Bigard invented new methods to torture the mujahideen of the Algerian liberation revolution (French)

Two French historians signed a special appeal to refuse the erection of a special statue of General Marcial Bigard in his home city of Toul, on charges of his participation in war crimes during Algeria's colonial period.

French historians Fabrice Risputi and Alain Rousseau joined the petition launched by French activists to reject the erection of the statue.

The statement stated that the most documented of Bigard’s actions were his actions during the colonization of Algeria, and there is also in the French archive a file of the arrests that were carried out in Algeria in February, March and April 1957, when news of the suicide or killing of a large number of Algerian detainees increased. During their escape, all of which had the sole title of "death under torture" caused by the first, Bigard.

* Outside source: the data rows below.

-- ==== Sys2Proof/Machine/Session.lean ====
section
/-! DEFINITION. The session lifecycle events and the status read (43_session.md): BEGIN_PASS, BEGIN_FILE_TRANSFER,
CEASE_TRANSMISSION, RESUME_TRANSMISSION, SUSPEND_ELAPSED, PASS_ELAPSED, RESET_SAT, READ_STATUS. An event with no
transition from the current state answers IGNORED (R197); none looks at S.halted. -/

namespace Sys2Proof.Machine

/-- R180's pseudocode. -/
def runBeginPass (b : Block) : Result :=
  if b.state = .idle then respond { b with state := .activePass } .ok else respond b .ignored

/-- BEGIN_PASS (R180). -/
def execBeginPass (s : State) : Host.Outcome State Fault Refusal :=
  .next (s.complete (runBeginPass s.block))

/-- R182's pseudocode; the phase is not changed. -/
def runBeginFileTransfer (b : Block) : Result :=
  if b.state = .activePass then respond { b with state := .fileTransferActive, retry := 0#8 } .ok
  else respond b .ignored

/-- BEGIN_FILE_TRANSFER (R182). -/
def execBeginFileTransfer (s : State) : Host.Outcome State Fault Refusal :=
  .next (s.complete (runBeginFileTransfer s.block))

/-- R184's pseudocode. -/
def runCeaseTransmission (b : Block) : Result :=
  match b.state with
  | .activePass => respond { b with prev := .activePass, state := .suspended } .ok
  | .fileTransferActive => respond { b with prev := .fileTransferActive, state := .suspended } .ok
  | .idle | .suspended => respond b .ignored

/-- CEASE_TRANSMISSION (R184). -/
def execCeaseTransmission (s : State) : Host.Outcome State Fault Refusal :=
  .next (s.complete (runCeaseTransmission s.block))

/-- RESUME_TRANSMISSION (R186). -/
def execResumeTransmission (s : State) : Host.Outcome State Fault Refusal :=
  .next (s.complete (endSuspension s.block))

/-- SUSPEND_ELAPSED (R188). -/
def execSuspendElapsed (s : State) : Host.Outcome State Fault Refusal :=
  .next (s.complete (endSuspension s.block))

/-- R190's pseudocode: SUSPENDED counts as an active state. -/
def runPassElapsed (b : Block) : Result :=
  if b.state = .idle then respond b .ignored
  else respond { b with state := .idle, retry := 0#8, phase := .ready } .ok

/-- PASS_ELAPSED (R190). -/
def execPassElapsed (s : State) : Host.Outcome State Fault Refusal :=
  .next (s.complete (runPassElapsed s.block))

/-- RESET_SAT (R193). -/
def execResetSat (s : State) : Host.Outcome State Fault Refusal :=
  .next (s.complete (respond { s.block with halted := true } .ok))

/-- READ_STATUS (R196). -/
def execReadStatus (s : State) : Host.Outcome State Fault Refusal :=
  .next (s.complete (respondValue s.block (statusWord s.block)))

end Sys2Proof.Machine
end

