-- ==== Sys2Proof/Machine/Dispatch.lean ====
section
/-! DEFINITION. exec: the meaning of each command, one arm a constructor (30_encoding.md R78, R79's "dispatch"). -/

namespace Sys2Proof.Machine

def exec (i : Instr) (s : State) : Host.Outcome State Fault Refusal :=
  match i with
  | .crc32 => Sys2Proof.Machine.execCrc32 s
  | .generate tag => Sys2Proof.Machine.execGenerate tag s
  | .parse => Sys2Proof.Machine.execParse s
  | .addMessage tag => Sys2Proof.Machine.execAddMessage tag s
  | .nextFrame => Sys2Proof.Machine.execNextFrame s
  | .currentFrame => Sys2Proof.Machine.execCurrentFrame s
  | .poll => Sys2Proof.Machine.execPoll s
  | .sendAck => Sys2Proof.Machine.execSendAck s
  | .sendNack => Sys2Proof.Machine.execSendNack s
  | .ackReceived => Sys2Proof.Machine.execAckReceived s
  | .nackReceived => Sys2Proof.Machine.execNackReceived s
  | .ackTimeout => Sys2Proof.Machine.execAckTimeout s
  | .beginPass => Sys2Proof.Machine.execBeginPass s
  | .beginFileTransfer => Sys2Proof.Machine.execBeginFileTransfer s
  | .ceaseTransmission => Sys2Proof.Machine.execCeaseTransmission s
  | .resumeTransmission => Sys2Proof.Machine.execResumeTransmission s
  | .suspendElapsed => Sys2Proof.Machine.execSuspendElapsed s
  | .passElapsed => Sys2Proof.Machine.execPassElapsed s
  | .resetSat => Sys2Proof.Machine.execResetSat s
  | .readStatus => Sys2Proof.Machine.execReadStatus s

end Sys2Proof.Machine
end

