/-! ### The arbiter -/

/-- R150: POLL, every branch of its pseudocode in order, with the worked example under E0. -/
def Obligations.PollCommand : Prop :=
  EncodedOnlyBy .poll 0x20000000#32 ∧
  (∀ s : State, s.port.cap = none → exec .poll s = .next (s.after s.block (Response.of .nullInput))) ∧
  (∀ (s : State) (n : Nat), s.port.cap = some n →
    (s.block.halted = true ∨ s.block.state = .idle ∨ s.block.state = .suspended →
      exec .poll s = .next (s.after s.block (Response.of .empty))) ∧
    (s.block.halted = false → s.block.state = .activePass ∨ s.block.state = .fileTransferActive →
      s.block.ctrlValid = true →
      (n < (ctrlFrame Config.chosen s.block.ctrlKind).length →
        exec .poll s = .next (s.after s.block (Response.of .bufferTooSmall))) ∧
      ((ctrlFrame Config.chosen s.block.ctrlKind).length ≤ n →
        exec .poll s = .next (s.after { s.block with ctrlValid := false }
          (frameResponse (ctrlFrame Config.chosen s.block.ctrlKind))))) ∧
    (s.block.halted = false → s.block.state = .activePass → s.block.ctrlValid = false →
      exec .poll s = .next (s.after s.block (Response.of .empty))) ∧
    (s.block.halted = false → s.block.state = .fileTransferActive → s.block.ctrlValid = false →
      (s.block.phase = .await → exec .poll s = .next (s.after s.block (Response.of .empty))) ∧
      (s.block.phase = .resend →
        (n < s.block.retFrame.length → exec .poll s = .next (s.after s.block (Response.of .bufferTooSmall))) ∧
        (s.block.retFrame.length ≤ n →
          exec .poll s = .next (s.after { s.block with phase := .await } (frameResponse s.block.retFrame)))) ∧
      (s.block.phase = .ready →
        (engineNext Config.chosen s.block = none →
          exec .poll s = .next (s.after s.block (Response.of .empty))) ∧
        (∀ (F : ByteString) (b' : Block), engineNext Config.chosen s.block = some (F, b') →
          (n < F.length → exec .poll s = .next (s.after s.block (Response.of .bufferTooSmall))) ∧
          (F.length ≤ n → exec .poll s = .next (s.after { b' with phase := .await } (frameResponse F))))))) ∧
  ∀ s : State, s.block.halted = false → s.block.state = .fileTransferActive → s.block.ctrlValid = false →
    s.block.phase = .ready → s.block.curValid = false →
    s.block.queue = [⟨0x0301#16, [0x48#8, 0x45#8, 0x4C#8, 0x4C#8, 0x4F#8]⟩] → s.port.cap = some 64 →
    ∃ b', execUnder Config.e0 .poll s = .next (s.after b' (frameResponse b'.retFrame)) ∧ b'.phase = .await ∧
      b'.retFrame =
        [0x31#8, 0x4B#8, 0x53#8, 0x52#8, 0x36#8, 0x64#8, 0x44#8, 0xC1#8, 0x03#8, 0x00#8, 0x01#8, 0x03#8,
         0x48#8, 0x45#8, 0x4C#8, 0x4C#8, 0x4F#8]

/-- R170, the preemption law: a pending control response goes out ahead of any file-transfer frame, whatever the phase and
the queue hold. What such a POLL emits is the control frame or nothing, in every state and with every capacity; where the
control frame cannot go out (halted, IDLE, SUSPENDED, no capacity, or one too small for it) nothing goes out in its place
and it stays pending. -/
def Obligations.ControlPreemptsBulkData : Prop :=
  (∀ s t : State, s.block.ctrlValid = true → exec .poll s = .next t →
    (t.port.response.status = .ok ∧ t.port.response.out = ctrlFrame Config.chosen s.block.ctrlKind ∨
      t.port.response.status ≠ .ok ∧ t.port.response.out = []) ∧
    t.block.phase = s.block.phase ∧ t.block.retry = s.block.retry ∧ t.block.queue = s.block.queue ∧
    t.block.curOff = s.block.curOff ∧
    t.block.retFrame = s.block.retFrame) ∧
  (∀ s : State, s.block.ctrlValid = true →
    s.block.halted = true ∨ s.block.state = .idle ∨ s.block.state = .suspended ∨ s.port.cap = none ∨
      (∃ n, s.port.cap = some n ∧ n < (ctrlFrame Config.chosen s.block.ctrlKind).length) →
    ∃ t : State, exec .poll s = .next t ∧ t.port.response.status ≠ .ok ∧ t.port.response.out = [] ∧
      t.block = s.block) ∧
  ∀ (s : State) (n : Nat), s.block.state = .activePass ∨ s.block.state = .fileTransferActive →
    s.block.halted = false → s.block.ctrlValid = true → s.port.cap = some n →
    headerSize + Config.chosen.maxFrameSize ≤ n →
    exec .poll s = .next (s.after { s.block with ctrlValid := false }
      (frameResponse (match s.block.ctrlKind with
        | .ack => wrap Config.chosen Config.chosen.ackTag Config.chosen.ackBody
        | .nack => wrap Config.chosen Config.chosen.nackTag Config.chosen.nackBody)))

/-- R155: SEND_ACK, with the worked example under E0. -/
def Obligations.SendAckCommand : Prop :=
  EncodedOnlyBy .sendAck 0x21000000#32 ∧
  (∀ s : State, exec .sendAck s =
    .next (s.after { s.block with ctrlValid := true, ctrlKind := .ack } (Response.of .ok))) ∧
  ∃ s₁ s₂ s₃ : State, execUnder Config.e0 .sendAck State.reset = .next s₁ ∧
    execUnder Config.e0 .beginPass s₁ = .next s₂ ∧
    execUnder Config.e0 .poll (s₂.latch (request .poll none (some 64))) = .next s₃ ∧
    s₃.port.response = frameResponse
      [0x31#8, 0x4B#8, 0x53#8, 0x52#8, 0x8D#8, 0xEF#8, 0x02#8, 0xD2#8, 0x01#8, 0x00#8, 0x01#8, 0x01#8, 0x00#8]

/-- R156: SEND_NACK, with the worked example under E0. -/
def Obligations.SendNackCommand : Prop :=
  EncodedOnlyBy .sendNack 0x22000000#32 ∧
  (∀ s : State, exec .sendNack s =
    .next (s.after { s.block with ctrlValid := true, ctrlKind := .nack } (Response.of .ok))) ∧
  ∃ s₁ s₂ s₃ : State, execUnder Config.e0 .sendNack State.reset = .next s₁ ∧
    execUnder Config.e0 .beginPass s₁ = .next s₂ ∧
    execUnder Config.e0 .poll (s₂.latch (request .poll none (some 64))) = .next s₃ ∧
    s₃.port.response = frameResponse
      [0x31#8, 0x4B#8, 0x53#8, 0x52#8, 0x8D#8, 0xEF#8, 0x02#8, 0xD2#8, 0x01#8, 0x00#8, 0x02#8, 0x01#8, 0x00#8]

/-- R160: ACK_RECEIVED. -/
def Obligations.AckReceivedCommand : Prop :=
  EncodedOnlyBy .ackReceived 0x30000000#32 ∧
  (∀ s : State, s.block.state = .idle ∨ s.block.state = .suspended →
    exec .ackReceived s = .next (s.after s.block (Response.of .ignored))) ∧
  ∀ s : State, s.block.state = .activePass ∨ s.block.state = .fileTransferActive →
    exec .ackReceived s = .next (s.after { s.block with retry := 0#8, phase := .ready } (Response.of .ok))

/-- R163, with R164 and R165: NACK_RECEIVED, with the worked example under E0. The block after exhaustion is written out in
`exhausted`. With RETRY_MAX = 0 the first NACK exhausts; with no retained frame a NACK counts but schedules nothing. -/
def Obligations.NackReceivedCommand : Prop :=
  EncodedOnlyBy .nackReceived 0x31000000#32 ∧
  (∀ s : State, s.block.state = .idle ∨ s.block.state = .suspended →
    exec .nackReceived s = .next (s.after s.block (Response.of .ignored))) ∧
  (∀ s : State, s.block.state = .activePass ∨ s.block.state = .fileTransferActive →
    exec .nackReceived s = .next
      (if Config.chosen.retryMax < s.block.retry.toNat + 1
        then s.after (exhausted s.block) (Response.of .retryExhausted)
        else s.after { s.block with retry := s.block.retry + 1#8,
                                    phase := if s.block.retValid = true then .resend else s.block.phase }
          (Response.of .ok))) ∧
  (∀ (c : Config) (s : State), c.retryMax = 0 → s.block.state = .activePass ∨ s.block.state = .fileTransferActive →
    execUnder c .nackReceived s = .next (s.after (exhausted s.block) (Response.of .retryExhausted))) ∧
  ∀ s : State, s.block.state = .fileTransferActive → s.block.phase = .await → s.block.retry = 0#8 →
    s.block.retValid = true →
    execUnder Config.e0 .nackReceived s = .next
      (s.after { s.block with retry := 1#8, phase := .resend } (Response.of .ok))
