/-! ### GENERATE (R105) -/

section
variable (c : Config) (tag : U16) (b : Block)

theorem runGenerate_null {data : Option ByteString} {cap : Option Nat} (h : data = none ∨ cap = none) :
    runGenerate c tag data cap b = (b, Response.of .nullInput) := by
  rcases h with rfl | rfl
  · rfl
  · cases data <;> rfl

variable {B : ByteString} {n : Nat}

theorem runGenerate_of_body_too_long (h : c.maxFrameSize < B.length) :
    runGenerate c tag (some B) (some n) b = (b, Response.of .encodeError) := by
  rw [runGenerate, needData_some, needCap_some, if_pos h, fail]

theorem runGenerate_of_cap_too_small (hB : B.length ≤ c.maxFrameSize) (hn : n < headerSize + B.length) :
    runGenerate c tag (some B) (some n) b = (b, Response.of .encodeError) := by
  rw [runGenerate, needData_some, needCap_some, if_neg (by omega), if_pos (by rwa [wrap_length]), fail]

theorem runGenerate_of_fits (hB : B.length ≤ c.maxFrameSize) (hn : headerSize + B.length ≤ n) :
    runGenerate c tag (some B) (some n) b = (b, frameResponse (wrap c tag B)) := by
  rw [runGenerate, needData_some, needCap_some, if_neg (by omega), if_neg (by rw [wrap_length]; omega)]
  rfl

end

/-- F_HELLO of 95_test_vectors.md is a frame of E0. -/
theorem wrap_e0_hello : wrap Config.e0 0x0301#16 [0x48#8, 0x45#8, 0x4C#8, 0x4C#8, 0x4F#8] =
    [0x31#8, 0x4B#8, 0x53#8, 0x52#8, 0x36#8, 0x64#8, 0x44#8, 0xC1#8, 0x03#8, 0x00#8, 0x01#8, 0x03#8,
      0x48#8, 0x45#8, 0x4C#8, 0x4C#8, 0x4F#8] := by
  decide +kernel

/-- Settles O18: the encoding of a command with a tag, one rule of GENERATE for each clause, and F_HELLO. -/
theorem generateCommand : Obligations.GenerateCommand := by
  refine ⟨encodedWithTag_of_opcode (opc := 0x02#8) fun _ => rfl, fun s tag hnull => exec_of_result ?_,
    fun s tag B n hdata hcap => ⟨fun hlong => exec_of_result ?_, fun hB hn => exec_of_result ?_,
      fun hB hn => exec_of_result ?_⟩,
    fun s hdata hcap => execUnder_of_result ?_⟩
  · exact runGenerate_null _ tag _ hnull
  · rw [commandResult, hdata, hcap, runGenerate_of_body_too_long _ tag _ hlong]
  · rw [commandResult, hdata, hcap, runGenerate_of_cap_too_small _ tag _ hB hn]
  · rw [commandResult, hdata, hcap, runGenerate_of_fits _ tag _ hB hn, wrap]
  · rw [commandResult, hdata, hcap, runGenerate_of_fits _ _ _ (by decide) (by decide), wrap_e0_hello]

/-! ### PARSE (R110 to R112) -/

section
variable (c : Config) (b : Block)

theorem runParse_null : runParse c none b = (b, Response.of .nullInput) := needData_none ..

variable {F : ByteString}

theorem runParse_of_oversize (h : headerSize + c.maxFrameSize < F.length) :
    runParse c (some F) b = (b, Response.of .bufferTooSmall) := by
  rw [runParse, needData_some, if_pos h, fail]

theorem runParse_of_short (h : F.length < headerSize) :
    runParse c (some F) b = (b, Response.of .malformedHeader) := by
  rw [runParse, needData_some, if_neg (by omega), if_pos h, fail]

/-- Past the two length checks, the header and the payload decide. -/
theorem runParse_of_length (hmin : headerSize ≤ F.length) (hmax : F.length ≤ headerSize + c.maxFrameSize) :
    runParse c (some F) b =
      if rdLe32 F 0 ≠ c.preamble then (b, Response.of .malformedHeader)
      else if rdLe32 F 4 ≠ crc32 (payloadOf F) then (b, Response.of .checksumMismatch)
      else (b, { status := .ok, out := payloadOf F, topic := rdLe16 F 8, tag := rdLe16 F 10, value := 0#32 }) := by
  rw [runParse, needData_some, if_neg (by omega), if_neg (by omega), bytesFrom_headerSize]
  rfl

/-- The round trip of the codec, under every configuration (R113): each field of a frame reads back, and the checksum
read back is the one of the payload. -/
theorem runParse_wrap {B : ByteString} (tag : U16) (hB : B.length ≤ c.maxFrameSize) :
    runParse c (some (wrap c tag B)) b =
      (b, { status := .ok, out := B, topic := c.topicOf tag, tag := tag, value := 0#32 }) := by
  rw [runParse_of_length c b (by simp) (by simpa using hB)]
  simp

end

/-- Settles O19: the encoding of a command without a tag, one rule of PARSE for each clause, and F_HELLO taken apart by
the round trip. -/
theorem parseCommand : Obligations.ParseCommand := by
  refine ⟨encodedOnlyBy_encode (i := .parse) rfl, fun s hdata => exec_of_result ?_,
    fun s F hdata => ⟨fun hlong => exec_of_result ?_, fun hshort => exec_of_result ?_,
      fun hmin hmax => ⟨fun hpre => exec_of_result ?_, fun hpre hcrc => exec_of_result ?_,
        fun hpre hcrc => exec_of_result ?_⟩⟩,
    fun s hdata => execUnder_of_result ?_⟩
  · rw [commandResult, hdata, runParse_null]
  · rw [commandResult, hdata, runParse_of_oversize _ _ hlong]
  · rw [commandResult, hdata, runParse_of_short _ _ hshort]
  · rw [commandResult, hdata, runParse_of_length _ _ hmin hmax, if_pos hpre]
  · rw [commandResult, hdata, runParse_of_length _ _ hmin hmax, if_neg (not_not.mpr hpre), if_pos hcrc]
  · rw [commandResult, hdata, runParse_of_length _ _ hmin hmax, if_neg (not_not.mpr hpre), if_neg (not_not.mpr hcrc)]
  · rw [commandResult, hdata, ← wrap_e0_hello, runParse_wrap _ _ _ (by decide)]
    rfl

/-- Settles O21: the round trip at the chosen configuration. -/
theorem parseInvertsGenerate : Obligations.ParseInvertsGenerate := by
  intro s tag B hB hdata
  refine exec_of_result ?_
  rw [commandResult, hdata, runParse_wrap _ _ tag hB]

end Sys2Proof.Machine
end

section
/-! The File Transfer Engine (41_queue.md): ENGINE_NEXT by what it cuts its chunk from and where the chunk ends (R134),
each command's answers as one rule per branch of its pseudocode, of every configuration, and the statements about
ADD_MESSAGE, ENGINE_NEXT, NEXT_FRAME and CURRENT_FRAME. -/

namespace Sys2Proof.Machine

/-! ### ADD_MESSAGE (R130, R131) -/

section
variable (c : Config) (tag : U16) (b : Block)

theorem runAddMessage_null : runAddMessage c tag none b = (b, Response.of .nullInput) := needData_none ..

variable {B : ByteString}

/-- Either limit refuses the message (R131). -/
theorem runAddMessage_of_full (h : b.queue.length = c.queueDepth ∨ c.msgStoreBytes < used b + B.length) :
    runAddMessage c tag (some B) b = (b, Response.of .queueFull) := by
  rw [runAddMessage, needData_some]
  by_cases hdepth : b.queue.length = c.queueDepth
  · rw [if_pos hdepth, fail]
  · rw [if_neg hdepth, if_pos (h.resolve_left hdepth), fail]

theorem runAddMessage_of_room (hdepth : b.queue.length ≠ c.queueDepth)
    (hstore : used b + B.length ≤ c.msgStoreBytes) :
    runAddMessage c tag (some B) b = ({ b with queue := b.queue ++ [⟨tag, B⟩] }, Response.of .ok) := by
  rw [runAddMessage, needData_some, if_neg hdepth, if_neg (by omega), respond]

end

/-- Settles O23: the encoding of a command with a tag, one rule of ADD_MESSAGE for each clause, and the worked example,
whose 300 bytes fit E0's empty store. -/
theorem addMessageCommand : Obligations.AddMessageCommand := by
  refine ⟨encodedWithTag_of_opcode (opc := 0x10#8) fun _ => rfl, fun s tag hdata => exec_of_result ?_,
    fun s tag B hdata => ⟨fun hfull => exec_of_result ?_, fun hdepth hstore => exec_of_result ?_⟩,
    fun s B hs hB hdata => ?_⟩
  · rw [commandResult, hdata, runAddMessage_null]
  · rw [commandResult, hdata, runAddMessage_of_full _ _ _ hfull]
  · rw [commandResult, hdata, runAddMessage_of_room _ _ _ hdepth hstore]
  · have hqueue : s.block.queue = [] := congrArg Block.queue hs
    have hcursor : s.block.curValid = false := congrArg Block.curValid hs
    have hused : used s.block = 0 := by simp [used, hqueue, hcursor]
    have hstore : used s.block + B.length ≤ Config.e0.msgStoreBytes := by rw [hused, hB]; decide
    refine ⟨execUnder_of_result ?_, by simp [used, hcursor, hB]⟩
    rw [commandResult, hdata, runAddMessage_of_room _ _ _ (by rw [hqueue]; decide) hstore, hqueue, List.nil_append]

/-! ### ENGINE_NEXT (R134) -/

theorem Block.advanceCursor_of_end {m : Message} {stop : Nat} (h : stop = m.body.length) (b : Block) :
    b.advanceCursor m stop = b.dropCursor := if_pos h

theorem Block.advanceCursor_of_inside {m : Message} {stop : Nat} (h : stop ≠ m.body.length) (b : Block) :
    b.advanceCursor m stop = { b with curValid := true, curTag := m.tag, curBody := m.body, curOff := stop } := if_neg h

/-- What ENGINE_NEXT makes of the message and the offset it cuts from. -/
theorem engineNext_of_source (c : Config) {b : Block} {m : Message} {off : Nat} {rest : List Message}
    (h : chunkSource b = some (m, off, rest)) :
    engineNext c b =
      some (wrap c m.tag (bytesFrom m.body off (min c.maxFrameSize (m.body.length - off))),
        { ({ b with queue := rest } : Block).advanceCursor m (off + min c.maxFrameSize (m.body.length - off)) with
          retValid := true
          retFrame := wrap c m.tag (bytesFrom m.body off (min c.maxFrameSize (m.body.length - off))) }) := by
  simp only [engineNext, h]

/-- Settles O24: the source is the open cursor or the head, and the chunk ends at the message end or inside it. -/
theorem engineNextRule : Obligations.EngineNextRule := by
  intro c b
  refine ⟨fun hv hq => (engineNext_none_iff c b).mpr ⟨hv, hq⟩, ?_⟩
  rintro t B off k q hfrom rfl
  have hsource : chunkSource b = some (⟨t, B⟩, off, q) := by
    rcases hfrom with ⟨hv, rfl, rfl, rfl, rfl⟩ | ⟨hv, rfl, hq⟩
    · exact chunkSource_cursor hv
    · exact chunkSource_head hv hq
  rw [engineNext_of_source c hsource]
  refine ⟨fun hend => ?_, fun hinside => ?_⟩
  · rw [Block.advanceCursor_of_end hend]
    rfl
  · rw [Block.advanceCursor_of_inside hinside]
    rfl

/-! ### NEXT_FRAME (R133) -/

section
variable (c : Config) {b : Block}

theorem runNextFrame_null (b : Block) : runNextFrame c none b = (b, Response.of .nullInput) := needCap_none ..

theorem runNextFrame_of_none (n : Nat) (h : engineNext c b = none) :
    runNextFrame c (some n) b = (b, Response.of .empty) := by
  simp only [runNextFrame, needCap_some, h, respond]

variable {F : ByteString} {b' : Block} {n : Nat}

theorem runNextFrame_of_too_small (h : engineNext c b = some (F, b')) (hn : n < F.length) :
    runNextFrame c (some n) b = (b, Response.of .bufferTooSmall) := by
  simp only [runNextFrame, needCap_some, h, emit_of_too_small hn]

theorem runNextFrame_of_fits (h : engineNext c b = some (F, b')) (hn : F.length ≤ n) :
    runNextFrame c (some n) b = (b', frameResponse F) := by
  simp only [runNextFrame, needCap_some, h, emit_of_fits hn]

end

/-- The bytes of a counter: `n` of them from `start` on, as R133's worked example takes its body. -/
def counting (start n : Nat) : ByteString := (List.range' start n).map (BitVec.ofNat 8)

theorem map_range_eq_counting (n : Nat) : (List.range n).map (BitVec.ofNat 8) = counting 0 n := by
  rw [counting, List.range_eq_range']

theorem counting_length (start n : Nat) : (counting start n).length = n := by simp [counting]

theorem counting_append (start n k : Nat) : counting start n ++ counting (start + n) k = counting start (n + k) := by
  rw [counting, counting, ← List.map_append, List.range'_append_1, counting]
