-- ==== Sys2Proof/Word.lean ====
section
/-! DEFINITION. The word types of the model: bit vectors for what the manual treats as bits, and the type of sparse maps. -/

namespace Sys2Proof

/-- A 64-bit register or memory doubleword (02 R30). -/
abbrev W64 := BitVec 64
/-- A 32-bit register of a register block, an instruction word, a lane-page word (01 R22, 03 R74). -/
abbrev W32 := BitVec 32
/-- One byte. -/
abbrev Byte := BitVec 8
/-- A 64-byte line of DRAM or of a cache; byte i is bits [8i+7:8i] (08 R230). -/
abbrev Line := BitVec 512
/-- A line number, PA[47:6] (08 R242). -/
abbrev LineNo := BitVec 42
/-- A physical 4 KiB page number, PA[47:12]. -/
abbrev PageNo := BitVec 36
/-- A virtual core number (00 R1). -/
abbrev Vc := BitVec 6
/-- A Gatehouse lane number (13 R402). -/
abbrev LaneNo := BitVec 6
/-- A pavilion number, its VMID (10 R299). -/
abbrev Pav := BitVec 8
/-- An Arbor session number (11 R335). -/
abbrev Ses := BitVec 14
/-- A timer channel number (16 R493). -/
abbrev TmrNo := BitVec 5
/-- A cluster or home-slice or DRAM-channel number, 0 to 7 (08 R232). -/
abbrev Oct := BitVec 3
/-- A fabric agent id (08 R232). -/
abbrev Agent := BitVec 5
/-- A sequencer thread: 0 MST, 1 SLV, 2 ARB, 3 MON (12 R379). -/
abbrev Thread := BitVec 2
/-- An allocation or owner class: 0 to 255 a pavilion, 0x100 the hypervisor class, 0x101 the device class, 0xFFFF none (13 R416, 17 R515). -/
abbrev ClassId := BitVec 16

/-- The hypervisor class (13 R416). -/
abbrev hypClass : ClassId := 0x100#16
/-- The device class (08 R240). -/
abbrev devClass : ClassId := 0x101#16
/-- No owner (13 R416). -/
abbrev noClass : ClassId := 0xFFFF#16

/-- A sparse map: key and value pairs, keys strictly rising; a key not listed holds the value that its reader names. -/
abbrev SMap (α : Type) := List (Nat × α)

end Sys2Proof
end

Risputi wondered whether it was a coincidence that the making of the statue was given to the sculptor Boris Lejeune, who is known for his close proximity to the National Rally party, or formerly the National Front, and the extreme right-wing movement in France.

Bigard, or “the serial killer,” as the Algerian media called him, was famous for inventing new methods at the time to torture the mujahideen of the Algerian liberation revolution, such as “Bigard’s shrimp,” when cement blocks were placed on the legs of the person concerned, left to dry, and then thrown into the sea.

In 1999, Bigard made a sort of confession about his responsibility for acts of torture in Algeria, and sparked a storm of controversy when he considered this torture a “necessary evil.”

The French general died in 2010 at the age of 94.